=== TASK TO CARRY OUT ===
Count, please, the lines in the listing below that contain "answered", and reply with the count only.

*** Opening of PROVIDED INFORMATION ***

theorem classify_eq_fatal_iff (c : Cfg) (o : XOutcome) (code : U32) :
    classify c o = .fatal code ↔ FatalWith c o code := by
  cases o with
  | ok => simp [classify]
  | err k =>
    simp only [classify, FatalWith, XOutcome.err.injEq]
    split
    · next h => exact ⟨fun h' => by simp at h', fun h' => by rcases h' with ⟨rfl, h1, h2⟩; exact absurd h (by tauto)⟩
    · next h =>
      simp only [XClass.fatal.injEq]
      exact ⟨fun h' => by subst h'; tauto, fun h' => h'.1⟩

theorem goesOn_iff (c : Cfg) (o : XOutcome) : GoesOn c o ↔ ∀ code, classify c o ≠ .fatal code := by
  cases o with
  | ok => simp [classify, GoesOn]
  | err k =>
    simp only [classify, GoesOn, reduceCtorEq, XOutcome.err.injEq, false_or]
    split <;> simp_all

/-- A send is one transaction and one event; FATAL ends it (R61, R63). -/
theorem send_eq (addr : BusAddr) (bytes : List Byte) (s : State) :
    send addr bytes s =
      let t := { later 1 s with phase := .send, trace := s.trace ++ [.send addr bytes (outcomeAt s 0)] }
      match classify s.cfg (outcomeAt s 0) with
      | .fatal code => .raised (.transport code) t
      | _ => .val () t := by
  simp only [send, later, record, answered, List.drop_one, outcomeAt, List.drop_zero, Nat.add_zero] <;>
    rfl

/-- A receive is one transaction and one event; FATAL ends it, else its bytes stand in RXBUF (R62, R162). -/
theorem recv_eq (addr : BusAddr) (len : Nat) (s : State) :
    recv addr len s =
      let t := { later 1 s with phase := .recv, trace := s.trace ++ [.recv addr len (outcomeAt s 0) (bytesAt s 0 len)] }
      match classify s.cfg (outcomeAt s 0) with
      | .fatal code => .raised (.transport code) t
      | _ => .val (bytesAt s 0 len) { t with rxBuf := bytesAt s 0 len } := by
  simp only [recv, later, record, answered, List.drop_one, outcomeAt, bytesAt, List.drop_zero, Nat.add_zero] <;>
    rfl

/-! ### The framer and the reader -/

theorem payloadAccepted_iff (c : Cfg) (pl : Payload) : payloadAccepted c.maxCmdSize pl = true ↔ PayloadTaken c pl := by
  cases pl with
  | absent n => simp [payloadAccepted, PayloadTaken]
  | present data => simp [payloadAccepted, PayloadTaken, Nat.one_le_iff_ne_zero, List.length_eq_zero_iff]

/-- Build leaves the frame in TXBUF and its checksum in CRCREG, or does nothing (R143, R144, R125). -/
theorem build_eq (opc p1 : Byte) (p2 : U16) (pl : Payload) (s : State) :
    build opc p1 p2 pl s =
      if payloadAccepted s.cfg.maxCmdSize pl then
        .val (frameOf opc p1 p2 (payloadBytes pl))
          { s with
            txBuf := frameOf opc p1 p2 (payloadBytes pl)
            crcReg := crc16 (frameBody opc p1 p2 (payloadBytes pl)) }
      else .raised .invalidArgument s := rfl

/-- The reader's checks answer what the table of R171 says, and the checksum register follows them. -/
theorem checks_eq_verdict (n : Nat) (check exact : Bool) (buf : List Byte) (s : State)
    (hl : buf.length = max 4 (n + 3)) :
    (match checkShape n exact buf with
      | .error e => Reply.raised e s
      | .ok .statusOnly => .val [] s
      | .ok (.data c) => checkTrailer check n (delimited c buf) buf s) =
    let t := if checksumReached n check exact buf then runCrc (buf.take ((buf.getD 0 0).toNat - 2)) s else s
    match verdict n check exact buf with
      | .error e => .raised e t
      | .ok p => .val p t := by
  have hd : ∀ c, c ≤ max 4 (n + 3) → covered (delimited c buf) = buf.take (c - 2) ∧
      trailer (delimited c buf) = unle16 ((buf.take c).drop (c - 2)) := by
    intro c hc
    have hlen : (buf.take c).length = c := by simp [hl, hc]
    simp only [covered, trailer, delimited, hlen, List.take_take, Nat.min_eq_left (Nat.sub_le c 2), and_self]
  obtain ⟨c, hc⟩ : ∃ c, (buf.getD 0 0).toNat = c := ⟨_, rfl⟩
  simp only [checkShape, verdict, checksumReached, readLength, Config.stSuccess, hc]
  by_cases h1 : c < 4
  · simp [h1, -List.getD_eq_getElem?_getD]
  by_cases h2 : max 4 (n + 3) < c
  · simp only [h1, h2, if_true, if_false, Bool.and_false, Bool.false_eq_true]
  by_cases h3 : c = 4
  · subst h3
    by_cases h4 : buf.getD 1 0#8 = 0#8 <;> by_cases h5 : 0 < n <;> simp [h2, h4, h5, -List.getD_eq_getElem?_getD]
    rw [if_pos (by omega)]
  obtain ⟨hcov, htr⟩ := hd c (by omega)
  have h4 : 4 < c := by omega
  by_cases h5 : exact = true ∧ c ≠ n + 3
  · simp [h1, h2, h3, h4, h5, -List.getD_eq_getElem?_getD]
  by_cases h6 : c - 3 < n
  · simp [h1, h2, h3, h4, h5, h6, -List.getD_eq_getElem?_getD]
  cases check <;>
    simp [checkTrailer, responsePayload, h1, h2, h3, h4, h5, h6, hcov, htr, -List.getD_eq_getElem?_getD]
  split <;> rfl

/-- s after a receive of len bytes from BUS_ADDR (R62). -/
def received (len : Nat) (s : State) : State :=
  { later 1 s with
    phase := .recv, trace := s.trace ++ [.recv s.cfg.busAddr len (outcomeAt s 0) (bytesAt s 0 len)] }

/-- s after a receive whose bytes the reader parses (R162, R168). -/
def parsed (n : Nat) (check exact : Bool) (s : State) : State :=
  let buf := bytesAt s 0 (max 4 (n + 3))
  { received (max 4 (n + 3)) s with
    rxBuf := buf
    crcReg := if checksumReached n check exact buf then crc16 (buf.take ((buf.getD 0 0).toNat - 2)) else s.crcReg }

*** Close of PROVIDED INFORMATION ***

=== PROBLEM SOLUTION ===
2